Across the listing below, how many lines contain the string "passes"? Only the number is needed.

*** Opening of Provided material ***

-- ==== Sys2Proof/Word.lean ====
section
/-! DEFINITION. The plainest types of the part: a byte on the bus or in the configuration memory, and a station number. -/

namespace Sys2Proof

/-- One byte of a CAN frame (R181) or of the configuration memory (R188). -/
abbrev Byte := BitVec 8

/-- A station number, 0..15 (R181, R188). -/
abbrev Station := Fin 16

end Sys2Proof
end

*** Close of Provided material ***
*** Opening of Provided material ***

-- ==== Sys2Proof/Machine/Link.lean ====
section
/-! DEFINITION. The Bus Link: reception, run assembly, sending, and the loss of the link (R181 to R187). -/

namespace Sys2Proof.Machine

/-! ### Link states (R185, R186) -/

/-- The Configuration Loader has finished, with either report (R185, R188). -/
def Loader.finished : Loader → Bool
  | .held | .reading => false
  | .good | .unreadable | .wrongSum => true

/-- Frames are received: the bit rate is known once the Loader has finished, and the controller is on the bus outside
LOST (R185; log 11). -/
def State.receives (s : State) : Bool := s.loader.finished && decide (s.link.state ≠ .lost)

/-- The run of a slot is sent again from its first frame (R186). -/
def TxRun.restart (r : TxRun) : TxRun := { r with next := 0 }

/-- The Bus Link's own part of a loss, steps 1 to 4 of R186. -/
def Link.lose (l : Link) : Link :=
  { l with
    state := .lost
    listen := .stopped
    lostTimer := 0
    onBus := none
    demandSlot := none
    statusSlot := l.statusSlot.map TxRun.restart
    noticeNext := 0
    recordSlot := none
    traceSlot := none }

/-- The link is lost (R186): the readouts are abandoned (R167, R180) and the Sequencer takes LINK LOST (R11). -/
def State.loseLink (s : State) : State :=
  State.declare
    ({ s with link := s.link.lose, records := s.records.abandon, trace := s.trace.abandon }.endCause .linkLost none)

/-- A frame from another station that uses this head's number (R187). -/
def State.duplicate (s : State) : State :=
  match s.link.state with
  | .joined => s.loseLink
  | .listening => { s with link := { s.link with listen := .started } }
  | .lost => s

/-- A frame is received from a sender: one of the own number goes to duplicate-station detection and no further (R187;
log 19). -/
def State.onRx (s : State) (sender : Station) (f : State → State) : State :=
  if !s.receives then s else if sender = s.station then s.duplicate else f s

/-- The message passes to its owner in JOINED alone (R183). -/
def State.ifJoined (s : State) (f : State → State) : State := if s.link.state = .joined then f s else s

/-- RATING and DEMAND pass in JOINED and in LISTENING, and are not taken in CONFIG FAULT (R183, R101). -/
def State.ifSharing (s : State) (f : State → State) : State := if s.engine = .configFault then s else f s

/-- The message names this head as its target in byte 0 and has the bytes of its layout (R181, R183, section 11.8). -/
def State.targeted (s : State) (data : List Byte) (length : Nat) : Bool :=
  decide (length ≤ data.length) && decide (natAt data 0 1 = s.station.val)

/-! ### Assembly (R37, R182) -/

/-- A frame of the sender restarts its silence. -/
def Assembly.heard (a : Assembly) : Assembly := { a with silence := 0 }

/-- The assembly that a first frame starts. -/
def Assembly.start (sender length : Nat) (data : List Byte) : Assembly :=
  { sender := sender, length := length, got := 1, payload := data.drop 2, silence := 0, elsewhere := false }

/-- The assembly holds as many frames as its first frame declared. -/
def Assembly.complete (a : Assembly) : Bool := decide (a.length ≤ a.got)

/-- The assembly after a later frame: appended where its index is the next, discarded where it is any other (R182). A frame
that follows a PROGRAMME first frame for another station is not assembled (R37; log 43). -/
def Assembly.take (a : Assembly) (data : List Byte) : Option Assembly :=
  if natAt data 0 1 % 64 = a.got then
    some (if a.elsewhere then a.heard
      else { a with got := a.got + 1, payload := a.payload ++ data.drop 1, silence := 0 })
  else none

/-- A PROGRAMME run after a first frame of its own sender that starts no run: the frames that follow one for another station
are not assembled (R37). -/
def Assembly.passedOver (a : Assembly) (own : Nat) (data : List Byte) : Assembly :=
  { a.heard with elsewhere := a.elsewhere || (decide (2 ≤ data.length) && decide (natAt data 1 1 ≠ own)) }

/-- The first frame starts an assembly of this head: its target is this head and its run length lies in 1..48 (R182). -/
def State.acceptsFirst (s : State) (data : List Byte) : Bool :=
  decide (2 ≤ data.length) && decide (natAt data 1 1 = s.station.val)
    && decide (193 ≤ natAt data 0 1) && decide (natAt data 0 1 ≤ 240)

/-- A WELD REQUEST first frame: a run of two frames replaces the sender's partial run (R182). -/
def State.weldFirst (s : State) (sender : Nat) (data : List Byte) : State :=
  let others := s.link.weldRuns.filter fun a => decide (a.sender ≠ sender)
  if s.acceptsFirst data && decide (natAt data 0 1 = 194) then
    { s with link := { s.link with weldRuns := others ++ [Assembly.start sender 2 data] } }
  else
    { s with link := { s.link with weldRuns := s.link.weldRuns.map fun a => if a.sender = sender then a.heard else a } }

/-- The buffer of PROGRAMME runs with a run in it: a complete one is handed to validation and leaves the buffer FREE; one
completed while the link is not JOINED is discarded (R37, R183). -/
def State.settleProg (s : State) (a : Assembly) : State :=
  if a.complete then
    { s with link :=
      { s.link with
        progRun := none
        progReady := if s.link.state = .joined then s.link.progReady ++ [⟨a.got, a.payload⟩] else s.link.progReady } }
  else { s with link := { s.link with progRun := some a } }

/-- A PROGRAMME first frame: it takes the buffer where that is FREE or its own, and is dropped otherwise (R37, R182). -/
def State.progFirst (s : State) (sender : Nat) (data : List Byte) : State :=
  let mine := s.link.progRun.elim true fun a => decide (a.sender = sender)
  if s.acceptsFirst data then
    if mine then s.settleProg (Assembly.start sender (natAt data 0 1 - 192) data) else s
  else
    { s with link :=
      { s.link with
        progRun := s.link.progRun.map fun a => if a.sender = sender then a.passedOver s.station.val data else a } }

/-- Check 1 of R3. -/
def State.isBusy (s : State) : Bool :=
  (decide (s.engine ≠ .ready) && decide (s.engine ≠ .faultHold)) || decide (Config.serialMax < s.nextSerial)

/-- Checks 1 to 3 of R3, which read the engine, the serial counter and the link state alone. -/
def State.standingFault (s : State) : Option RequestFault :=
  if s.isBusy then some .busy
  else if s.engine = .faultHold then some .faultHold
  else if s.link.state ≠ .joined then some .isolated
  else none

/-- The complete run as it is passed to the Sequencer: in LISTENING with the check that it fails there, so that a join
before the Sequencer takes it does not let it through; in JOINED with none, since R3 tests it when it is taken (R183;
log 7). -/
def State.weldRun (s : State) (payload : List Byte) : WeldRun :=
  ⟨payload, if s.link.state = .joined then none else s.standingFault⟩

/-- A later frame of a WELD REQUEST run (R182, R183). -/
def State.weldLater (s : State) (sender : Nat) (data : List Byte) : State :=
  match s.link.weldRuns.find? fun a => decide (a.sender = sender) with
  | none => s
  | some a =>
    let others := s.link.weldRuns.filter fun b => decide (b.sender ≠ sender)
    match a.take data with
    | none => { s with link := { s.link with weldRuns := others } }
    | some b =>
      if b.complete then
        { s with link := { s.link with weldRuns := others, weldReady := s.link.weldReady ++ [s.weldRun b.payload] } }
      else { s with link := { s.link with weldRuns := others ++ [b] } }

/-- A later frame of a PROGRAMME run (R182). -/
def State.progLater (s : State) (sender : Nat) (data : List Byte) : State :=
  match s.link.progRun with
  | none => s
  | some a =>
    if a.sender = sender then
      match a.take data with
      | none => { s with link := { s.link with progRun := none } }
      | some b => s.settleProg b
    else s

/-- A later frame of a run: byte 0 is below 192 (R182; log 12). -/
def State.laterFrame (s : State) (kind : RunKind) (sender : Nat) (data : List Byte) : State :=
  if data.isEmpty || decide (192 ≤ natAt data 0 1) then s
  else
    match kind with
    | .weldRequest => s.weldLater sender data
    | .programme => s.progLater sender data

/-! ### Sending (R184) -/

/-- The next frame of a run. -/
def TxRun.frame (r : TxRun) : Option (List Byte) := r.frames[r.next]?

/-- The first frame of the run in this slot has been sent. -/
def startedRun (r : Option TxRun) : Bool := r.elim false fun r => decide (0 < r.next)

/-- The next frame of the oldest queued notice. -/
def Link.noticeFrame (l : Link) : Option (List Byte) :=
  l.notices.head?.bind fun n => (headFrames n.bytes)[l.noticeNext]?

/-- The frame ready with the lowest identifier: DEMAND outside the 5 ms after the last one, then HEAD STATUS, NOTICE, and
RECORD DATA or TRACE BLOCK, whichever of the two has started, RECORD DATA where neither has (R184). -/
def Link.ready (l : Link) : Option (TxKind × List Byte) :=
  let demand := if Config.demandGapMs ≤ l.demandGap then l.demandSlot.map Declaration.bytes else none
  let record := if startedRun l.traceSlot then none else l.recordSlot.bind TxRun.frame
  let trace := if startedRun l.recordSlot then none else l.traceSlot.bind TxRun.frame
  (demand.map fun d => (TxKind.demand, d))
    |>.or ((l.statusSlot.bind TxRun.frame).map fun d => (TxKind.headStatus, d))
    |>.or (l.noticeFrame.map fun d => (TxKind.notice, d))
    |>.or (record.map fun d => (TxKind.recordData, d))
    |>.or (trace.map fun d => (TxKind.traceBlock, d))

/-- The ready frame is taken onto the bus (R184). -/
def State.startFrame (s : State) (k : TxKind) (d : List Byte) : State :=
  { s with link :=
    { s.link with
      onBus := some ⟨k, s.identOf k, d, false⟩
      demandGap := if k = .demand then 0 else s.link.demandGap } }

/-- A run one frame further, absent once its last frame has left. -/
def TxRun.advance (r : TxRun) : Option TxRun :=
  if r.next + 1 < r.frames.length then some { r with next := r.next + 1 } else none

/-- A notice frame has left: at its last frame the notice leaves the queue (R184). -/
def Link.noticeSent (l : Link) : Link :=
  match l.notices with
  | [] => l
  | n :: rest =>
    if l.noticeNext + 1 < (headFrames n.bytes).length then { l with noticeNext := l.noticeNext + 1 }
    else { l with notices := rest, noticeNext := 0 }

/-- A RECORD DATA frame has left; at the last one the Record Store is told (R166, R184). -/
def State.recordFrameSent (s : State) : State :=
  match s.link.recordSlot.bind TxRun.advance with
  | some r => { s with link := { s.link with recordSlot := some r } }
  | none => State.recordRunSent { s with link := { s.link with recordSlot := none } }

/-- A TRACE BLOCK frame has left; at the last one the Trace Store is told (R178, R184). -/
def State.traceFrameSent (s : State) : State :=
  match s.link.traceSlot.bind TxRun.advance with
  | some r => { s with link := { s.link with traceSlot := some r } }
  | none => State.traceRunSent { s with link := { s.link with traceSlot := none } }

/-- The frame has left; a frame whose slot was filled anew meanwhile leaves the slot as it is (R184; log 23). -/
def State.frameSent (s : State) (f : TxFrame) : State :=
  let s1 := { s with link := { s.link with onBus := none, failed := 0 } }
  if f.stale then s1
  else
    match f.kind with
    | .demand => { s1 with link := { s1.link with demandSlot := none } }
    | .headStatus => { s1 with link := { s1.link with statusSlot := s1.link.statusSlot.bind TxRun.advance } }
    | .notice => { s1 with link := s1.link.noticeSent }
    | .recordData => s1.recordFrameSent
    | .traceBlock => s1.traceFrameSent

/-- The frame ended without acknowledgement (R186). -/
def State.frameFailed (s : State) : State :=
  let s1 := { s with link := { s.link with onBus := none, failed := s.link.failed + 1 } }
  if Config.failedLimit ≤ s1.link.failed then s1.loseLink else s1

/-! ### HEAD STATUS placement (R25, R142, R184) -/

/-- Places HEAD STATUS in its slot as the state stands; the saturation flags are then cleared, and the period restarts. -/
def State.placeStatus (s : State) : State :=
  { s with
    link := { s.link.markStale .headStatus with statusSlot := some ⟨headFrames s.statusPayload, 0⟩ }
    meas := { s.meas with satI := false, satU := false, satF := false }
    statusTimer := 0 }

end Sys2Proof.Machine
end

*** Close of Provided material ***
*** Opening of Provided material ***

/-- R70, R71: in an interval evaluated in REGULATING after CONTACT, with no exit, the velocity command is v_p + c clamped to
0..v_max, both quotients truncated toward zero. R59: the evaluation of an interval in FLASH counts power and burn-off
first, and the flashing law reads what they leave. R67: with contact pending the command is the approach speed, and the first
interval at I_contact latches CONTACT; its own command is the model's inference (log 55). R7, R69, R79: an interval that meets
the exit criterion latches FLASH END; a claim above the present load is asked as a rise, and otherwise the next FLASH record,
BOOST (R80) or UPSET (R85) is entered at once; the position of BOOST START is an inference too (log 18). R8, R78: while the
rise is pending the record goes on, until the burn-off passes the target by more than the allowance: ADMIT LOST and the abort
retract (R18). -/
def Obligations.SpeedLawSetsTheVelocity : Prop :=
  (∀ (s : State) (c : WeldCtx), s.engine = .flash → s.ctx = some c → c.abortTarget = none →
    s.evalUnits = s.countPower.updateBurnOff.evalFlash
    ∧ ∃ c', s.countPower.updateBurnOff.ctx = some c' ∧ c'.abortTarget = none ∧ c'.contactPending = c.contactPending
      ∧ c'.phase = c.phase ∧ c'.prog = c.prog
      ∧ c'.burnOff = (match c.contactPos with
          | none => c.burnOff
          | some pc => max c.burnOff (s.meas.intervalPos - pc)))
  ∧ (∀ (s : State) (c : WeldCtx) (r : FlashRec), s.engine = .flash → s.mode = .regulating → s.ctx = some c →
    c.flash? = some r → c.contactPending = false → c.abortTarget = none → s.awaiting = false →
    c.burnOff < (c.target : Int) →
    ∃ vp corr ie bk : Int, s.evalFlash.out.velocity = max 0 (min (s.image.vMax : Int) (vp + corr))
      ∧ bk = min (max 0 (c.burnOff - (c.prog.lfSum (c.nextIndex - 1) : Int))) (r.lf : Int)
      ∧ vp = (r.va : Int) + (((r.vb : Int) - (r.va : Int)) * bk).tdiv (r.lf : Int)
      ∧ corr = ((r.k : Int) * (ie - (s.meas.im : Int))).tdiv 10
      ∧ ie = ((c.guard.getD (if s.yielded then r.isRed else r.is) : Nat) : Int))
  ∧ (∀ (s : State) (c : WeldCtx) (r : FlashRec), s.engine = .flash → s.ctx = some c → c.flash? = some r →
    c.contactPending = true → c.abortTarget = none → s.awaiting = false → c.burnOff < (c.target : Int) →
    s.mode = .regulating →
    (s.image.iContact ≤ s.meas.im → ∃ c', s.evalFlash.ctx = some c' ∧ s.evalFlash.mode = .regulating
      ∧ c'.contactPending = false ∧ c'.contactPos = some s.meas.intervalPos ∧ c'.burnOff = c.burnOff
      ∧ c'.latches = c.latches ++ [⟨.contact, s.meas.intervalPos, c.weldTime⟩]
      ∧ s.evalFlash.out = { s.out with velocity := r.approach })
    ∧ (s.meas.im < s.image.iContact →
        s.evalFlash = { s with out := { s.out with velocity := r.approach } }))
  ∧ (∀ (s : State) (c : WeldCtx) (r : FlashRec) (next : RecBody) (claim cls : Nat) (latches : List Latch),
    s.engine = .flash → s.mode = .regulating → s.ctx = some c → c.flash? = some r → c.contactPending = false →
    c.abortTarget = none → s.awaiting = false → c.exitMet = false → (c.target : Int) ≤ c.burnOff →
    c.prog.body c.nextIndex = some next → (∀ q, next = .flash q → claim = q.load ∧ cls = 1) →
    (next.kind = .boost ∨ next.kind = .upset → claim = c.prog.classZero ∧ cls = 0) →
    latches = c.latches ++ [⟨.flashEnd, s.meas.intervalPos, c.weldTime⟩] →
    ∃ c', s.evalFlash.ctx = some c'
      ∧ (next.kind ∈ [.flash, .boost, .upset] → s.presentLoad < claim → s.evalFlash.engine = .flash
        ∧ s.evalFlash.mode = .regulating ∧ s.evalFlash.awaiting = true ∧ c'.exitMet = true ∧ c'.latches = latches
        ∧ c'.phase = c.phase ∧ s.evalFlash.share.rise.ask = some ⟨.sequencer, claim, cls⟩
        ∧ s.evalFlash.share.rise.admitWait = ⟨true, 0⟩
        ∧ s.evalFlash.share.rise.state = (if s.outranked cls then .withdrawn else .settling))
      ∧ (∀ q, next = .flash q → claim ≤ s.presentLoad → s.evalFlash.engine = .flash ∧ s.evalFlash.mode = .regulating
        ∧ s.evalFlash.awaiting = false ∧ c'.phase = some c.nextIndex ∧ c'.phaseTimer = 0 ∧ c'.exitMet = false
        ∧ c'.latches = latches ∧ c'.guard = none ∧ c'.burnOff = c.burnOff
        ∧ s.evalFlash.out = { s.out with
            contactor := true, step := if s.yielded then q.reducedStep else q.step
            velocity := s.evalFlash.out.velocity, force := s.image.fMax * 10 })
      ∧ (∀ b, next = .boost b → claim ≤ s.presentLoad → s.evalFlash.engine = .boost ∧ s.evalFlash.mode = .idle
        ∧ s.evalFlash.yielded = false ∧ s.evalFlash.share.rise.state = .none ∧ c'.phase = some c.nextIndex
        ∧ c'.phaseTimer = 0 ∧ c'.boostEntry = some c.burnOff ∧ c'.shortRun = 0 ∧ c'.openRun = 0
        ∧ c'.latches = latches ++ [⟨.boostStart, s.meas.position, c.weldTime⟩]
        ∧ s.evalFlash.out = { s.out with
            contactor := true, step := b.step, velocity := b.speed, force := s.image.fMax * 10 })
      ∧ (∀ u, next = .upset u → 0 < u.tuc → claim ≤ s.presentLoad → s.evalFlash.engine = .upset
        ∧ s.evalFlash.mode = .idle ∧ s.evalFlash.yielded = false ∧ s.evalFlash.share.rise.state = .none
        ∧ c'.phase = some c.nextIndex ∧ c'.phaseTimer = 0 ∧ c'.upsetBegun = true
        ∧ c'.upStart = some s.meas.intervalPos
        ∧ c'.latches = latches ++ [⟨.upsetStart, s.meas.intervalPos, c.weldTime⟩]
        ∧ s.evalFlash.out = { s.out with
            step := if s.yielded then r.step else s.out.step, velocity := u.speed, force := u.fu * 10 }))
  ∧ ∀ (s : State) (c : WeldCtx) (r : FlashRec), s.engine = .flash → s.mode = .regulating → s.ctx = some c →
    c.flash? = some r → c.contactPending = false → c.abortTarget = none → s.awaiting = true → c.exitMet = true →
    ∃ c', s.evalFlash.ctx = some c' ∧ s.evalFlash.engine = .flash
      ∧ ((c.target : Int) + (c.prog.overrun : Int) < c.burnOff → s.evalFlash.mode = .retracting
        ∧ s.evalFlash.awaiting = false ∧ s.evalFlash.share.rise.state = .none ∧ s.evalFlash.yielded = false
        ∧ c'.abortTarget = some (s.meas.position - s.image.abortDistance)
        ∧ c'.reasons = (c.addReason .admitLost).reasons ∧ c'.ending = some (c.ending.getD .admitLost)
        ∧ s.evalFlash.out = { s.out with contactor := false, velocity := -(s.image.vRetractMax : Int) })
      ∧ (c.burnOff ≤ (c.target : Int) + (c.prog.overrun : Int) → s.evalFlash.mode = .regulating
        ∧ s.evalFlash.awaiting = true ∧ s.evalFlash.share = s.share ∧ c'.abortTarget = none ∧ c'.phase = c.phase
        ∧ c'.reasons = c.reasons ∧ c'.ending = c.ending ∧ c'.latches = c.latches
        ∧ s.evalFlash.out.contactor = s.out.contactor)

*** Close of Provided material ***

▶ **Answer box**
2